Bill was talking with the policeman. The alternative would be to have Jack sectioned, as a danger to himself or others, he was told. Perhaps this would have been a good idea, but our instinct was to look after him ourselves. I had brought some emergency medication; I gave my sick son a pill and he slept across the back seat of the car for the 250 miles home.

'What happened?' we asked him later. His friend had already told us that he now realised that Jack had been without medication for several weeks. Jack has never been bad enough to be hospitalised, but he has a gift for slipping through nets and he lives in a kind of limbo. They had recently moved and, being unaccustomed to the new Health Centre, he had postponed visiting it alone.

He had also become very withdrawn in the house, and had complained of the new 'magic carpets' with a pattern which seemed to him to writhe like a snake and form sneering faces. When he failed to catch a bus to Leeds at the crowded bus station, he felt he could not go home to a house where the furnishings terrified him.

Jack took a bus to London in order to come north by train from King's Cross. He bought a ticket but, he said, no one would let him join the queue and the people on the train all seemed to be turning him away.

This was paranoia, of course, but the rejection by his fellow travellers seemed very real to him. Then he tried to telephone home. Unfortunately I had not thought to tell him that BT had changed our number, so the recorded voice of a man on the line saying, 'The number you have dialled has been changed . . .' seemed like more of the conspiracy that had prevented him from coming home. So he headed off into central London and spent his first night in a doorway in Tottenham Court Road.

'What was it like on Christmas Day?' we asked. In his usual laconic way he said: 'There wasn't a lot open.' This is the terrible thing about Christmas. We go into our houses and close our doors on the world. Couldn't a part of the ritual be a search round the nearby streets for outsiders with nowhere to go?

For an hour or two Jack was lucky. Somewhere in south London a woman saw him alone in the street. She invited him into her house and gave him a cup of coffee and a tangerine. She persuaded him to have a shave and let him use her bathroom. Whoever she was, she was brave, good and very kind to welcome an unknown and unbalanced man into her home. I feel eternally grateful to her, and wish that Jack could have taken a note of her address.
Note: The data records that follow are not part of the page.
/-- What an update forms after the count, while the gauge is not frozen (R289 to R301), from the means. Until the start decision of R305 has given a
capacity, only the filtered current. -/
def State.gaugeForm (s : State) (i v : Int) : State :=
  let s1 := s.setGg { s.gg with iavg := s.gg.iavg + rshr (max (-i) 0 - s.gg.iavg) 6 }
  let s3 := s1.putNat F.GG_IAVG_IAVG s1.gg.iavg
  if s3.gg.fcc = 0 then s3
  else
    let ruse := s3.ruse
    let vc := v - tdiv (i * ruse) 100000
    let socV := s3.ocvToSoc vc
    let start := s3.gg.startAnchor.isSome
    let first := start && !s3.flag F.GG_STAT_VALID
    let s4 := (s3.putNat F.GG_VC_VC vc).putNat F.GG_VC_SOC_V socV
    let s5 := s4.anchors i vc socV
    let s6 := (if start then s5.set F.GG_STAT_VALID 1 else s5).disagree i vc socV
    s6.report i vc ruse first

/-- An update of `n` whole seconds with the sums `si` and `sv` (R289 to R301). With no whole second the charge is counted and nothing else is formed. A
frozen gauge holds every reported value (R306). A termination signal counts for one update (R297), and a deferred commit is tried again at each (R304). -/
def State.gaugeUpdate (s : State) (si sv : Int) (n : Nat) : State :=
  let s1 := s.countCharge si
  if n = 0 then s1
  else if s.flag F.GG_STAT_FROZEN then (s1.setGg { s1.gg with term := false }).gaugeRetry
  else
    let i := tdiv (si * 625) (32768 * s.rsh * n)
    let v := tdiv (sv * 5) (1048576 * (n : Int))
    let s2 := ((s1.putInt F.GG_MEAS_I i).putNat F.GG_MEAS_V v).gaugeForm i v
    (s2.setGg { s2.gg with term := false }).gaugeRetry

/-- The interval in progress ends as one of `n` seconds (R288). -/
def State.gaugeEnds (s : State) (n : Nat) : State :=
  (s.setGg { s.gg with sumI := 0, sumV := 0, wins := 0 }).gaugeUpdate s.gg.sumI s.gg.sumV n

/-- The gauge's converter and accumulator run (R15, R287). -/
def State.gaugeRuns (s : State) : Bool := s.inMode .run || s.inMode .park || s.inMode .black

/-- The capture in progress takes a window (R294). -/
def Capture.window (c : Capture) (i : Int) (v : Nat) : Capture :=
  if c.skip ≠ 0 then { c with skip := c.skip - 1 }
  else if c.left ≠ 0 then { c with left := c.left - 1, postI := c.postI + i, postV := c.postV + v }
  else c

/-- GAUGE_WINDOW: a window completes with current code `i` and voltage code `v`, beyond its range or not (R287, R288, R290). -/
def execGaugeWindow (i : Int) (v : Nat) (s : State) : Out State :=
  .next (if s.gaugeRuns then
    let wide := decide (131071 < i.natAbs)
    let i1 := sat i (-131071) 131071
    let v1 := min v 65535
    let g := s.gg
    let full := decide (32768 ≤ g.secWins + 1)
    let sec := g.secI + i1
    let g1 := { g with
      sumI := g.sumI + i1, sumV := g.sumV + v1, wins := g.wins + 1, recent := (i1, v1) :: g.recent.take 3,
      secI := if full then 0 else sec, secWins := if full then 0 else g.secWins + 1,
      capture := g.capture.map fun c => c.window i1 v1, sinceChange := incSat g.sinceChange 5 }
    let s1 := s.setGg g1
    let s2 := if wide then s1.set F.GG_STAT_ISAT 1 else s1
    if full then
      if (sec.natAbs : Int) * 625 < 20 * 32768 * s.rsh ∧ ¬ s.flag F.GG_STAT_FROZEN then s2.incSatF F.GG_RELAX_SEC else s2.set F.GG_RELAX_SEC 0
    else s2
  else s)

/-- GAUGE_UPDATE: an update interval ends (R288, R289); first the engine takes the sums of an interval that ended with PARK, where they wait. -/
def execGaugeUpdate (s : State) : Out State :=
  .next (if s.gaugeRuns then
    match s.gg.handed with
    | some (i, v, n) => (s.setGg { s.gg with handed := none }).gaugeUpdate i v n
    | none => s.gaugeEnds (if s.inMode .park then s.get F.GG_CFG_PARK_PER else 1)
  else s)

/-- The interval in progress ends early, at PARK entry and PARK exit (R288). -/
def State.gaugeCut (s : State) : State := s.gaugeEnds (s.gg.wins / 32768)

/-- GAUGE_SNAPSHOT: the first complete window after the fire is latched (R291). -/
def execGaugeSnapshot (i : Int) (v : Nat) (s : State) : Out State :=
  match s.gg.snap with
  | some (f, p) =>
    .next (if s.gaugeRuns then
      let s1 := (s.setGg { s.gg with snap := none }).putInt F.GG_SNAP_I (tdiv (sat i (-131071) 131071 * 625) s.rsh)
      let s2 := s1.putNat F.GG_SNAP_V (tdiv ((min v 65535 : Nat) * 5) 32)
      ((s2.set F.GG_SNAP_AT_FRAME f).set F.GG_SNAP_AT_PIP p).set F.GG_STAT_SNAP 1
    else s)
  | none => .next s

/-- A capture is reported (R295). -/
def State.captureDone (s : State) (probe : Bool) (cause : Nat) (r : Option Int) : State :=
  let s1 := ((s.set F.GG_CAP_LAST_CAUSE cause).put F.GG_CAP_LAST_SRC probe).set F.GG_CAP_LAST_BAND s.band
  let s2 := match r with
    | some x => s1.putNat F.GG_CAP_LAST_RMEAS x
    | none => s1.set F.GG_CAP_LAST_RMEAS 0
  if cause = 0 then s2.incWrapF F.GG_CAP_CNT_ACC else s2.incWrapF F.GG_CAP_CNT_REJ

/-- A trigger reaches the gauge (R294, R295): cause 1 and cause 4 are judged here. -/
def State.captureTrigger (s : State) (probe : Bool) : State :=
  let src := s.flag F.PP_FE_STAT_SRC
  let bad := s.flag F.GG_STAT_FROZEN || !s.flag F.GG_STAT_VALID || (!probe && !src) ||
    (probe && (src || decide (s.get F.PP_CHG_STAT_STATE ≠ 5)))
  if bad then s.captureDone probe 1 none
  else if s.gg.capture.isSome ∨ s.gg.accepted then s.captureDone probe 4 none
  else
    let w := s.gg.recent
    s.setGg { s.gg with capture := some ⟨probe, (w.map Prod.fst).sum, ((w.map Prod.snd).sum : Nat), s.get F.GG_IMP_CFG_CAP_DLY + 1, 4, 0, 0, false,
      decide (s.gg.sinceChange ≤ 4)⟩ }

/-- CAPTURE_TRIGGER: a trigger on crossing 2 reaches the gauge (R294): a transmit run in LOCKED or HOLDOVER begins, or the one that the charger has raised
where a probe step began. A trigger that merges on the crossing does not act again (R28). -/
def execCaptureTrigger (probe : Bool) (s : State) : Out State :=
  .next (if s.inMode .run then
    if probe then (if s.gg.trig then (s.setGg { s.gg with trig := false }).captureTrigger true else s)
    else if s.mapsLive ∧ s.segAt s.seg = 1 then s.fireOn 2 0 fun x => x.captureTrigger false else s
  else s)
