/-- Domain `d` disables all its members and drives its enable pins low; contacts with its satellites end (R206, R251, R410). -/
def State.domDisable (s : State) (d : Nat) : State :=
  let s1 := (s.putBitF F.SEQ_DOM_STATE_EN d false).driveEnables d false
  let s2 := forBits 16 (s.get (F.SEQ_DOM_MEMB_STK d)) (fun n t => t.stackDisable n) s1
  let s3 := forBits 8 (s.get (F.SEQ_DOM_MEMB_LDO d)) (fun n t => (t.ldoOff n).ldoClear n) s2
  let s4 := forBits 6 (s.get (F.SEQ_DOM_MEMB_LSW d)) (fun n t => (t.lswOff n).lswClear n) s3
  (s4.contactsEnd d).refreshRaw

/-- Edit of the sequencer's record. -/
def State.setSeq (s : State) (q : Seq) : State := { s with seq := q }

/-- The phase of R230, and a program in progress. -/
def State.phase (s : State) : Nat := s.get F.SEQ_STAT_PHASE
def State.setPhase (s : State) (p : Nat) : State := s.set F.SEQ_STAT_PHASE p
def State.progRuns (s : State) : Bool := s.flag F.SEQ_STAT_RUN

/-- The step of the program in progress comes to `x` now; after a step's end the next is due 1 µs later (R215). -/
def State.setStage (s : State) (x : StepStage) : State :=
  { s with seq := { s.seq with stage := x, since := if x = .ended then s.now + engPerUs else s.now } }

/-- A request is dropped: counted, with a SEQ_REQ_DROP record; `b` is the request that replaced or cleared it (R224 to R226, R241). -/
def State.reqDrop (s : State) (code b : Nat) : State := (s.incSatF F.SEQ_CNT_DROP).emit 5 7 [(code, 1), (b, 1)]

/-- Program `p` starts at word `ofs` for request `reason` (R213, R215, R241). Programs 1 and 2 make a gauge commit (R303), and
program 1 ends a download (R464) and a PARK entry, with its hold on commits (R388). -/
def State.progStart (s : State) (p reason ofs : Nat) : State :=
  let q := { s.seq with
    stage := .ended, since := s.now, pc := ofs, steps := 0, reason := reason, failAct := false,
    tagged := if p = 0 then false else s.seq.tagged, downMask := 0 }
  let s1 := (({ s with seq := q } : State).set F.SEQ_STAT_RUN 1).set F.SEQ_STAT_PROG p
  let s2 := (if p = 0 then s1.set F.SEQ_STAT_TAG 0 else s1).emit 5 1 [(p, 1), (reason, 1)]
  if p = 1 then (({ s2 with evt := { s2.evt with pushHeld := false } } : State).gaugeCommit 5).updStop 8 else if p = 2 then s2.gaugeCommit 4 else s2

/-- The step store's word `k`. -/
def State.storeWord (s : State) (k : Nat) : Nat := tget s.image.store k 0

/-- The mirror entry point of program 1: the MARK with program 0's last tag (R227). -/
def State.mirror (s : State) : Nat :=
  if s.seq.tagged then
    ((List.range (s.get (F.SEQ_PROG_LEN 1))).find? fun k =>
      let w := s.storeWord (s.get (F.SEQ_PROG_FIRST 1) + k)
      decide (w / 2 ^ 28 = 7 ∧ w % 256 = s.get F.SEQ_STAT_TAG)).getD 0
  else 0

/-- The sequencer waits out `TOFF_MIN` until this AO tick; none where enough time has passed or none is recorded (R229). -/
def State.dwellEnd (s : State) : Option Nat :=
  match s.seq.downAt with
  | none => none
  | some t =>
    let e := t + (s.get F.SEQ_CFG_TOFF_MIN * 32768 + 999) / 1000
    if s.aoTicks < e then some e else none

/-- Program 0 starts, or the phase becomes OFF_DWELL (R229). -/
def State.upOrDwell (s : State) (reason : Nat) : State :=
  if s.dwellEnd.isSome then { s.setPhase 5 with seq := { s.seq with reason := reason } }
  else (s.setPhase 1).progStart 0 reason 0

/-- BOOT begins from HIBERNATE (R94). The conditions that the AO domain has kept raise their level sources again (R267, R339). -/
def State.wakeBoot (s : State) : State :=
  let s1 := ({ s with dev := { s.dev with aoAt := s.now } } : State).enterBoot
  s1.raiseAll ([(10, F.SYS_STATE_XTAL_FAIL), (25, F.PP_FE_STAT_UNSTABLE), (28, F.PP_PACK_STAT_BAT_ABSENT), (30, F.THM_STAT_WARN), (31, F.THM_STAT_THROT)].filterMap
    fun x => if s1.flag x.2 then some (x.1, 0) else none)

/-- The device enters HIBERNATE; a latched wake then starts BOOT at once (R19, R22). A full reset in progress comes before it (R20). -/
def State.hibernate (s : State) : State :=
  let s1 := if s.dev.stage = .none then s.enterHibernate else s
  if s.dev.stage = .none ∧ s1.dev.wakeLatch ≠ 0 ∧ ¬ s1.flag F.THM_STAT_LATCH ∧ s1.aoGood then s1.wakeBoot else s1

/-- A PMID shutdown or the thermal latch acts at its sample point (R225, R336): the pending request is dropped, and HIBERNATE will follow program 1. -/
def State.pmidTake (s : State) : State :=
  let p := s.get F.SEQ_STAT_PEND
  let s1 := if p = 0 then s else (s.set F.SEQ_STAT_PEND 0).reqDrop p 5
  s1.setSeq { s1.seq with pmidShut := false, after := 1, reason := 5, afterOn := false }

/-- A PMID shutdown or the thermal latch runs program 1, skipping the ramp wait; HIBERNATE follows (R225, R336). -/
def State.pmidProgram (s : State) : State :=
  let ofs := if (s.progRuns ∧ s.get F.SEQ_STAT_PROG = 0) ∨ s.phase = 1 ∨ s.phase = 3 then s.mirror else 0
  let s0 := s.pmidTake
  let s1 := s0.setSeq { s0.seq with stage := .idle }
  let s2 := if s1.progRuns then
      let p := s1.get F.SEQ_STAT_PROG
      let s3 := (s1.set F.SEQ_STAT_RUN 0).emit 5 2 [(p, 1), (2, 1), (s.get F.SEQ_PC_WORD, 2)]
      if 4 ≤ p then s3.set F.SEQ_FLAGS_ABANDON 1 else s3
    else s1
  (s2.setPhase 4).progStart 1 5 ofs

/-- A pending request acts in UP and DOWN (R229, R230); a PMID shutdown before it (R225). -/
def State.actPending (s : State) : State :=
  if s.progRuns ∨ s.seq.shut.isSome then s
  else
    let p := s.get F.SEQ_STAT_PEND
    let clear := s.set F.SEQ_STAT_PEND 0
    if s.phase = 0 then
      if p = 1 then clear.upOrDwell 1
      else if p = 2 then clear
      else if p = 3 ∨ p = 4 then
        if s.seq.afterOn ∧ s.dwellEnd.isSome then s.setPhase 5
        else if p = 3 then ((clear.setPhase 6).progStart 2 3 0)
        else clear.hibernate
      else s
    else if s.phase = 2 then
      if p = 1 then clear
      else if p = 2 then (clear.setPhase 4).progStart 1 2 0
      else if p = 3 then (clear.setPhase 6).progStart 2 3 0
      else if p = 4 then ({ clear with seq := { clear.seq with after := 1 } }.setPhase 4).progStart 1 4 0
      else s
    else s

/-- The fault source of a failure with this cause (R212, R232). -/
def failSource (cause : Nat) : Nat := if cause = 6 then 21 else 20

/-- Step 4 of R232 for domain `d`: it is FAILED, with the evidence, the record and the fault; in PARKED the last two wait for the
exit (R235), but not once program 1 runs there (R233). `mask` holds the dependants shut down. A HALTED sequencer makes none (R231). -/
def State.failRecord (s : State) (d cause mask : Nat) : State :=
  if s.phase = 9 then s else
  let checked := decide (s.seq.word / 2 ^ 28 = 4 ∧ bits s.seq.word 24 4 = d)
  let chat := if checked then min s.seq.chat 255 else s.get (F.SEQ_DOM_STAT_CHAT d)
  let prog := if s.progRuns then s.get F.SEQ_STAT_PROG else 0xFF
  let w := s.get F.SEQ_PC_WORD
  let s1 := if cause = 6 then s else ((s.setDomState d .failed).putBitF F.SEQ_DOM_FAIL_FAILED d true).incSatF F.SEQ_CNT_FAILS
  let s2 := ((s1.set (F.SEQ_DOM_STAT_CAUSE d) cause).set F.SEQ_LAST_FAIL_DOM d).set F.SEQ_LAST_FAIL_CAUSE cause
  let s3 := ((s2.put F.SEQ_LAST_FAIL_INPROG s.progRuns).set F.SEQ_LAST_FAIL_PROG (if s.progRuns then prog else 0)).set F.SEQ_LAST_FAIL_CHAT (min chat 15)
  let s4 := s3.set F.SEQ_LAST_FAIL_WORD w
  let src := failSource cause
  if s.phase = 7 then { s4 with seq := { s4.seq with parkFails := s4.seq.parkFails ++ [(d, cause, mask + 4096 * (chat + 256 * (prog + 256 * w)))] } }
  else (s4.emitC 5 3 (s4.effColour src) [(d, 1), (cause, 1), (mask, 2), (chat, 1), (prog, 1), (w, 2)]).raise src d

/-- The records and faults of failures in PARKED are made at PARK exit (R235), together (R345); where program 1 ends PARK instead, before it starts
(DEDUCED from R233, log entry 47). -/
def State.parkFailsOut (s : State) : State :=
  let l := s.seq.parkFails
  let s1 := { s with seq := { s.seq with parkFails := [] } }
  let s2 := l.foldl (fun t x =>
    let (d, c, r) := x
    t.emitC 5 3 (t.effColour (failSource c)) [(d, 1), (c, 1), (r % 4096, 2), (r / 4096 % 256, 1), (r / 2 ^ 20 % 256, 1), (r / 2 ^ 28, 2)]) s1
  s2.raiseAll (l.map fun x => (failSource x.2.1, x.1))

/-- The depth of domain `m` in a shutdown: the deepest tier goes first (R218, R228, R232). -/
def State.shutDepth (s : State) (j : TierJob) (m : Nat) : Nat :=
  match j with
  | .failure d _ => (s.depthTo d 11 m).getD 0
  | .cascade d => (s.depthTo d 11 m).getD 0
  | .residue _ => s.height 11 m

/-- The failed domain of a shutdown takes FAILED with its record; every other domain is OFF once disabled. -/
def TierJob.failed : TierJob → Option Nat
  | .failure d _ => some d
  | _ => none

/-- One tier of the shutdown in progress is disabled: the deepest that is left. -/
def State.tier (s : State) : State :=
  match s.seq.shut with
  | none => s
  | some x =>
    let l := (List.range 12).filter fun m => bitOf x.left m
    let top := l.foldl (fun b m => max b (s.shutDepth x.job m)) 0
    let now_ := l.filter fun m => decide (s.shutDepth x.job m = top)
    let s1 := forEach now_ (fun m t =>
      let t1 := t.domDisable m
      if x.job.failed = some m ∨ (t1.dom m).st = .failed then t1 else t1.setDomState m .off) s
    let left := now_.foldl (fun b m => clrBit b m) x.left
    s1.setSeq { s1.seq with shut := some { x with left := left, at_ := s1.now } }

/-- A shutdown of the domains in `mask` begins with its deepest tier. -/
def State.shutBegin (s : State) (j : TierJob) (mask left : Nat) : State :=
  ({ s with seq := { s.seq with shut := some ⟨j, mask, left, s.now⟩ } } : State).tier

/-- The mask of a list of numbers. -/
def maskOf (l : List Nat) : Nat := l.foldl setBit 0

/-- The failure of domain `d` begins (R232): it and its enabled dependants are STOPPING. -/
def State.failBegin (s : State) (d cause : Nat) : State :=
  let deps := (s.dependants d).filter fun m => s.domEnabled m
  let s1 := forEach (d :: deps) (fun m t => t.setDomState m .stopping) s
  s1.shutBegin (.failure d cause) (maskOf deps) (setBit (maskOf deps) d)

/-- The domains that remain enabled after program `p` (R228, R234). -/
def State.residueOf (s : State) (p : Nat) : Nat :=
  maskOf ((List.range 12).filter fun m => s.domEnabled m && (decide (p = 1) || !s.flag (F.SEQ_DOM_CFG_PARK_KEEP m)))

/-- A program ends with `reason` (R241), the record of a runaway in that source's colour (R380), and what follows it begins: the residue after programs 1 and 2, program 0 after program 3
(R228, R234, R236), or a pending request. -/
def State.progEnd (s : State) (reason : Nat) : State :=
  let p := s.get F.SEQ_STAT_PROG
  let s1 := ((s.set F.SEQ_STAT_RUN 0).setStage .idle).emitC 5 2 (if reason = 3 then s.effColour 22 else 0)
    [(p, 1), (reason, 1), (s.get F.SEQ_PC_WORD, 2)]
  if p = 1 then s1.shutBegin (.residue 1) (s1.residueOf 1) (s1.residueOf 1)
  else if p = 2 then
    let s2 := { s1 with evt := { s1.evt with pushHeld := true } }
    s2.shutBegin (.residue 2) (s2.residueOf 2) (s2.residueOf 2)
  else if p = 3 then
    if s1.flag F.SEQ_CFG_EXIT_UP then (s1.setPhase 1).progStart 0 9 0 else s1.setPhase 2
  else if p = 0 then s1.setPhase 2
  else s1

/-- The power-down is complete (R228, R229, R233): the time is recorded, every lockout ends, and what the power-down was for follows. -/
def State.downComplete (s : State) : State :=
  let s1 := forEach (List.range 12) (fun d t => if (t.dom d).st = .failed then t.setDomState d .off else t) s.markDown
  let s2 := (s1.set F.SEQ_DOM_FAIL_FAILED 0).setPhase 0
  if s.dev.stage = .powerDown then s2.resetFinish
  else if s.seq.after = 1 then s2.hibernate
  else s2

/-- The shutdown in progress has disabled its last domain. -/
def State.shutEnd (s : State) (x : Shutdown) : State :=
  let s1 := { s with seq := { s.seq with shut := none } }
  match x.job with
  | .failure d c => s1.failRecord d c x.mask
  | .cascade _ => s1.setStage .ended
  | .residue p =>
    if x.mask = 0 then s1 else (s1.set F.SEQ_FLAGS_RESIDUE 1).emit 5 6 [(p, 1), (0, 1), (x.mask, 2)]

/-- The failure action of a CHECK (R220): continue, end the program, or jump. -/
def State.failAction (s : State) : State :=
  let s1 := { s with seq := { s.seq with failAct := false } }
  let k := bits s.seq.word 22 2
  if k = 1 then s1.progEnd 1
  else if k = 2 then ({ s1 with seq := { s1.seq with pc := bits s.seq.word 10 10 } } : State).setStage .ended
  else s1.setStage .ended

/-- What is due once a shutdown has ended or a program has: waiting failures in their order (R233), a CHECK's failure action, a PMID
shutdown, the end of a power-down, and a pending request. Each round deals with one of them. -/
def State.settle : Nat → State → State
  | 0, s => s
  | n + 1, s =>
    match s.seq.shut with
    | some x => if x.left = 0 then settle n (s.shutEnd x) else s
    | none =>
      match s.seq.failQueue with
      | (d, c) :: r =>
        let s1 := { s with seq := { s.seq with failQueue := r } }
        if (s1.dom d).st = .failed then settle n s1 else settle n (s1.failBegin d c)
      | [] =>
        if s.seq.failAct then settle n s.failAction
        else if s.seq.pmidShut ∧ ¬ s.progRuns then (if s.phase = 4 then settle n s.pmidTake else s.pmidProgram)
        else if s.phase = 4 ∧ ¬ s.progRuns then settle n s.downComplete
        else s.actPending

/-- What is due is dealt with to the end. -/
def State.settled (s : State) : State := s.settle 64

/-- Domain `d` fails with `cause` (R232); during a shutdown the failure waits for its end (R233). A FAILED domain fails no more. -/
def State.domFailQ (s : State) (d cause : Nat) : State :=
  if (s.dom d).st = .failed then s
  else { s with seq := { s.seq with failQueue := s.seq.failQueue ++ [(d, cause)] } }

/-- As `domFailQ`, with what is due dealt with. -/
def State.domFail (s : State) (d cause : Nat) : State := (s.domFailQ d cause).settled

/-- A PMID shutdown or full reset ends the shutdown in progress (R233): step 4 of R232 is made at once for the failed domain and for
every failure that waits. The program that it paused goes on; program 1 takes the failure action of its failed CHECK (R220), and other programs come
to their sample point. -/
def State.shutAbort (s : State) : State :=
  let q := s.seq.failQueue
  let s1 := { s with seq := { s.seq with shut := none, failQueue := [], failAct := false } }
  let s2 := match s.seq.shut with
    | some x => match x.job with
      | .failure d c => s1.failRecord d c x.mask
      | _ => s1
    | none => s1
  let s3 : State := q.foldl (fun t e =>
    if (t.dom e.1).st = .failed then t
    else t.failRecord e.1 e.2 (maskOf ((t.dependants e.1).filter fun m => t.domEnabled m))) s2
  if s3.seq.stage = .idle ∧ s3.progRuns then (if s.seq.failAct ∧ s.phase = 4 then s3.failAction else s3.setStage .ended) else s3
Then came the night when the police found him on the pavement. After that came his rescue, followed by relief and gradual recovery, though Jack's kind of problem is never wholly resolved.

Many families with members who suffer from schizophrenia must have had similar - and worse - adventures and some especially fraught Christmases. Schizophrenics are happier when they are in familiar routines, but over Christmas all routines tend to stop.

We celebrate Christmas and New Year at the darkest time to counteract the lowest ebb of life. But there are always those who are locked outside our festivals.